Every night before I close my laptop, I run one command. It checks 15,000 pages across my production site: every blog post, every company page, every programmatic guide, every locale variant. For each page, it verifies HTTP status, measures TTFB, checks Cloudflare cache status, and logs any errors. The comprehensive check takes about 6 hours to complete. It runs in the background while I sleep.

I also run a quick critical path check that finishes in 2 minutes: health endpoints, sitemaps, revenue pages, S-tier company hubs, market pages, programmatic content indexes, i18n blog archives. This one I watch. If anything fails, I investigate before I sleep.
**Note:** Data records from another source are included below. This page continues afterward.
-- ==== Sys2Proof/Machine/Tick.lean ====
section
/-! DEFINITION. The Geyser tick (02, R68-R108): overruns, commit, aborts, the kind of the tick, the frame that begins. -/

set_option autoImplicit false

namespace Sys2Proof.Machine

open Sys2Proof

/-! ### Overruns and late lists (R90, R104-R106) -/

/-- The sequencer enters HALT_STEP as on an overrun (R106). -/
def State.haltStep (s : State) : State := if s.seq = .running then { s with seq := .haltStep } else s

/-- One engine's overrun is recorded (R105). -/
def State.noteOverrun (s : State) (e : Nat) : State :=
  let r := s.engine e
  match s.slotNow e with
  | none => s
  | some sl =>
    (s.raiseRec .ERR_FRAME_OVERRUN Err.ERR_FRAME_OVERRUN.severity (.engine e) none (some (waiterId e r.idx 0)) sl.start sl.budget
      ).setEngine e { r with overrun := true }

/-- Engines still running a slot at a boundary tick, each recorded once, ascending (R104, R105). -/
def State.overruns (s : State) : State :=
  let l := (s.engines.filter fun p => p.2.running && !p.2.overrun).map (·.1)
  if l.isEmpty then s else (l.foldl State.noteOverrun s).haltStep

/-- Engines whose slot list for the frame that would begin is late (R90). -/
def State.fetchLate (s : State) (p : ProgHeader) (f : Nat) (late : List Nat) : State :=
  let l := late.filter fun e => !(s.frameSlots p f e).isEmpty
  if l.isEmpty then s else (l.foldl (fun (s : State) (e : Nat) => s.raise .ERR_FETCH_LATE (.engine e)) s).haltStep

/-- Tiles whose resident fill is not complete at the tick that it must precede (R255). -/
def State.fillsLate (s : State) : State :=
  if s.fills.isEmpty then s
  else (s.fills.foldl (fun (s : State) (t : Nat) => s.raiseSlot .ERR_RES_FILL_LATE t (s.slotIdx t) 0 (s.rd .VE_RES_SIZE_SIZE t)) s).haltStep

/-! ### The entry to BODY_FIRST (R274, R168, R510, R561, R593, R631) -/

/-- The VE of a logical tile at body entry (R274, R275). -/
def State.enterTile (s : State) (t : Nat) : State :=
  let s := s.setVe t { s.veOf t with halted := false }
  if 272 ≤ s.physOf t then s
  else
    let x := s.tile t
    let s := if x.ftq.isEmpty then s
      else (s.bump .FTQ_RESIDUE_COUNT x.ftq.length t).raiseSlot .ERR_FTQ_RESIDUE t (s.slotIdx t) 0 x.ftq.length
    s.setTile t { x with t := [], s := [], a := [], p := [], w := [], wLost := [], c := [], ftq := [], ftqSeq := 0 }

/-- Alive counters of every channel (R469). -/
def State.clearAlive (s : State) : State :=
  (List.range 1024).foldl (fun (s : State) (k : Nat) => (s.wr .SE_PCH_STATE_TX_ALIVE 0 k).wr .SE_PCH_STATE_RX_ALIVE 0 k) s

/-- A tick with frame count n starts BODY_FIRST. -/
def State.enterBody (s : State) (n : Nat) : State :=
  let aborted := s.step.aborted
  let s := (List.range 256).foldl State.enterTile s
  let s := s.statClearAll.clearAlive
  let s := (s.redBodyEntry 0).redBodyEntry 1
  let s := s.sinBodyEntry (!aborted)
  let s := { s with fab := { s.fab with bodyCount := some n } }
  let s := (List.range 19).foldl State.purgeStale s
  { s with
    stepError := false, aborted := false
    sync := { s.sync with entryDue := true, entryAfterAbort := aborted }
    step := { s.step with complete := [], nonfinite := [], aborted := false } }

/-! ### The frame that begins -/

/-- A program frame of the step body; an error stops a tile's stream only within the step (R349). -/
def ProgHeader.inBody (p : ProgHeader) (f : Nat) : Bool := decide (p.bodyFirst ≤ f ∧ f ≤ p.bodyLast)

/-- The records of a slot as they are fetched from the image (R453, R543). -/
def State.fetchStore (s : State) (sl : Slot) : List RecordStore :=
  let a := s.listBase sl
  let n := if sl.kind = 1 then 32 * sl.records
    else if sl.kind = 3 then ((s.redAddrs sl).map fun x => (s.redRecAt x).bytes).foldl (· + ·) 0 else 0
  let bad := ((List.range n).map (a + ·)).filter fun x => (s.firstPoisoned [x]).isSome
  if n = 0 then [] else [⟨a, s.ldBytes a n, bad⟩]

/-- The slots of a directory entry before the first that stands in a poisoned codeword (R449, log entry 91). -/
def State.goodSlots (s : State) (p : ProgHeader) (d : DirEntry) : List Slot :=
  (s.slotList p d).take
    (((List.range d.slots).find? fun i => (s.firstPoisoned ((List.range 16).map (p.base + d.slotOff + 16 * i + ·))).isSome).getD d.slots)

/-- An engine at the start of a frame: its slot list and its records swap in (R78, R453). -/
def State.fetchEngine (s : State) (p : ProgHeader) (n : Nat) (d : DirEntry) : EngineRun :=
  let l := s.goodSlots p d
  { EngineRun.reset with slots := l, startedFrame := n, store := l.flatMap s.fetchStore }

/-- ERR_MEM_UE for a slot list that the fetch found poisoned (R449): engine, slot, address. -/
def State.noteFetch (s : State) (p : ProgHeader) (d : DirEntry) : State :=
  let k := (s.goodSlots p d).length
  if k = d.slots then s else s.raiseSlot .ERR_MEM_UE d.engine k 0 (p.base + d.slotOff + 16 * k)

/-- The slot lists of a program frame and the records of their slots swap in (R78, R84, R453). -/
def State.loadLists (s : State) (p : ProgHeader) (f n : Nat) : State :=
  let s := { s with engines := [] }
  let l := s.directory p f
  let es : Tab EngineRun := l.foldl (fun (t : Tab EngineRun) (d : DirEntry) =>
    tabSet EngineRun.reset d.engine (s.fetchEngine p n d) t) []
  let s := l.foldl (fun (s : State) (d : DirEntry) => s.noteFetch p d) s
  let s := { s with engines := es, xfer := s.xfer.filterMap fun (q : Nat × XferEng) =>
      let x : XferEng := { q.2 with next := 0, skip := [] }
      if x = .reset then none else some (q.1, x) }
  let s := [0, 1].foldl (fun (s : State) (h : Nat) => s.setRed h { s.redHalf h with next := 0 }) s
  (List.range 256).foldl (fun (s : State) (t : Nat) => s.setVe t { s.veOf t with
    ended := false, stall := 0, halted := (s.veOf t).halted && p.inBody f }) s

/-- The declared power of a program frame (R678, R679). -/
def State.declared (s : State) (p : ProgHeader) (f : Nat) : Nat :=
  match p.powerAddr with | some a => s.ldNat (a + 2 * f) 2 | none => 3200

/-- An ADVANCE tick with frame count n enters program frame f (R72, R86). -/
def State.advanceFrame (s : State) (p : ProgHeader) (f n : Nat) : State :=
  let s := { s with seq := .running, seqRun := { s.seqRun with live := true, intervals := 1 } }
  let s := if f = p.bodyFirst then (s.rotateAll true).enterBody n else s
  let fe := s.frameEntry p f
  let s := ((s.loadLists p f n).wr .GEY_PROG_FRAME_INDEX f).wr .PWR_DECL_W_DECL (s.declared p f)
  let commit := bitOf fe.flags 0 && match s.step.table with | some t => t.train | none => false
  { s with
    frameFlags := fe.flags % 4
    step := { s.step with commitStart := if commit then some n else none, voted := false } }

/-- The frame that begins runs no program work (R72, R73). -/
def State.idleFrame (s : State) : State :=
  { s.bump .GEY_IDLE_TICKS_COUNT with seqRun := { s.seqRun with live := false, intervals := 0 } }

/-- The program has run its last frame (R86, R511). -/
def State.stopProgram (s : State) : State :=
  let s := { s with seq := .stopped, engines := [], frameFlags := 0, sync := { s.sync with endCheckDue := true } }
  (s.setPwr { s.pwr with round := none, decision := none }).event 3

/-- Boundary tick c is IDLE under level l (R684). -/
def diluted (l c : Nat) : Bool := decide (c * l / 16 < (c + 1) * l / 16)

/-- The boundary tick's number moves on. -/
def State.nextBoundary (s : State) : State := s.setPwr { s.pwr with boundary := s.pwr.boundary + 1 }

/-- The program frame that an ADVANCE tick enters from the frame that GEY_PROG_FRAME names, with the bodies completed. -/
def State.advanceNext (s : State) (p : ProgHeader) (n : Nat) (late : List Nat) : State :=
  let cur := s.rd .GEY_PROG_FRAME_INDEX
  let next := s.nextFrame p cur
  let s := { s with bodies := s.bodiesAfter p cur }
  match next with
  | none => s.stopProgram.idleFrame
  | some f =>
    let s := s.fetchLate p f late
    if s.seq = .haltStep then s.idleFrame else s.advanceFrame p f n

/-- The restart that is scheduled for this frame count, or the epoch: a frame entered from outside the program's order. -/
def State.enterAt (s : State) (p : ProgHeader) (f n : Nat) (late : List Nat) : State :=
  let s := { s with seq := .running, seqRun := { s.seqRun with restart := none } }
  let s := (s.fillsLate).fetchLate p f late
  if s.seq = .haltStep then s.idleFrame else s.advanceFrame p f n

/-- The kind of a boundary tick is decided and its frame entered (R74, R86, R88, R684); dilution does not put off the stop after the
last frame (R86). -/
def State.boundaryTick (s : State) (p : ProgHeader) (n : Nat) (late : List Nat) : State :=
  let idle := diluted (s.rd .PWR_STATUS_DIL) s.pwr.boundary
  let s := s.nextBoundary
  match s.seq with
  | .armed => s.enterAt p 0 n late
  | .haltStep => if s.seqRun.restart = some n then s.enterAt p p.bodyFirst n late else s.idleFrame
  | .running =>
    if idle && (s.nextFrame p (s.rd .GEY_PROG_FRAME_INDEX)).isSome then s.idleFrame else s.advanceNext p n late
  | _ => s.idleFrame

/-- The commit tick is the one whose frame count follows the COMMIT frame's (R599). -/
def State.commitDue (s : State) (n : Nat) : State :=
  match s.step.commitStart with
  | some f => if n = f + 1 then (s.commitTick n).1 else s
  | none => s

/-- Whether the tick is a JOIN (R74): decided by the point in force in the last cycle before it. -/
def State.joins (s : State) (op : Nat) : Bool :=
  s.seq == .running && s.seqRun.live && s.seqRun.intervals == 1 && decide (op < s.baseOp) && s.seqRun.aborts.isEmpty

/-- Lanes whose corrected symbols exceeded their limit in the frame that ended (R524): byte l of the port's FAB_LANE_ERR counts
them, up to 0xFF (R562). -/
def State.countFec (s : State) (fec : List Nat) : State :=
  fec.foldl (fun (s : State) (k : Nat) =>
    let v := s.rd .FAB_LANE_ERR_FRAMES (k / 4)
    let lo := 8 * (k % 4)
    if bitsOf v (lo + 7) lo = 0xFF then s else s.wr .FAB_LANE_ERR_FRAMES (v + 2 ^ lo) (k / 4)) s

/-- What every tick does besides (R53, R524, R643, R649, R662, R685); rotations of a tick that starts BODY_FIRST come before it. -/
def State.tickWork (s : State) (n : Nat) : State :=
  let s := (s.removeLanes).addLanes
  let s := if s.seqFree || s.seq == .armed || (s.seq == .haltStep && s.aborted) then s.takeoverStep else s
  let s := s.rotateAll false
  (s.timeTick.sendProbes).powerRound n

/-- The tick with frame count n. -/
def State.geyserTick (s : State) (p : ProgHeader) (n : Nat) (late fec : List Nat) : State :=
  let op := s.opNow
  let s := s.advanceTime (s.tickTime n)
  let s := (s.endFrame s.tb).countFec fec
  let joins := s.joins op
  let s := (s.enterFrame n (if joins then s.frameCycle else 0)).powerTick n
  if joins then
    let s := (s.commitDue n).bump .GEY_JOIN_TICKS_COUNT
    ({ s with seqRun := { s.seqRun with intervals := 2 } }).tickWork n
  else
    let s := s.overruns.boundary
    let s := (if s.seqRun.live then s.checkDeclared else s).commitDue n
    ((s.acceptAborts n).boundaryTick p n late).tickWork n

/-- The next tick of the program's grid, where a program runs or is armed. -/
def State.tickNow (s : State) (late fec : List Nat) : State :=
  match s.prog with
  | none => s
  | some p =>
    if s.seq = .armed then s.geyserTick p 0 late fec
    else if s.inBody then s.geyserTick p (s.frameCount + 1) late fec
    else s

/-- The next crossing of the idle grid, while no program runs (R70). -/
def State.idleNow (s : State) (fec : List Nat) : State :=
  let n := s.tb / idlePeriod + 1
  if !(s.seqFree || (s.seq == .armed && decide (n * idlePeriod < s.epoch))) then s
  else
    let s := s.advanceTime (n * idlePeriod)
    let s := (s.endFrame s.tb).countFec fec
    let s := ((s.enterFrame (n % 2 ^ 64) 0).powerTick n).boundary.nextBoundary
    s.idleFrame.tickWork n

end Sys2Proof.Machine
end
The routine produces a report that looks like this:

NIGHTCHECK -- 2026-03-27 (morning)
Overnight comprehensive: 16,228/16,602 ok (97.7%)
Avg TTFB: 715ms
S-tier companies: ALL PASS, ALL HIT
Markets: ALL PASS (89-175ms HIT)
i18n blogs: es 95ms HIT | ja 196ms HIT | de 181ms HIT

Nobody asks me to do this. No ticket requires it. No sprint includes “run nightcheck.” The routine exists because I care about whether the site works when I am not looking at it.

Why Nightly

The site changes every day. In a single day, I might deploy 87 commits: i18n translations, crawl provider updates, CRO experiments, performance fixes, logo remediations. Each commit is tested individually. But the composition of 87 commits can produce failures that no individual commit reveals.

A translation batch might push the blog sitemap past a rendering threshold. A new provider might introduce a company page that takes 14 seconds to render. A cache header change might make Cloudflare stop caching a route that was previously fast. A CSS refactor might break a template in one locale but not others.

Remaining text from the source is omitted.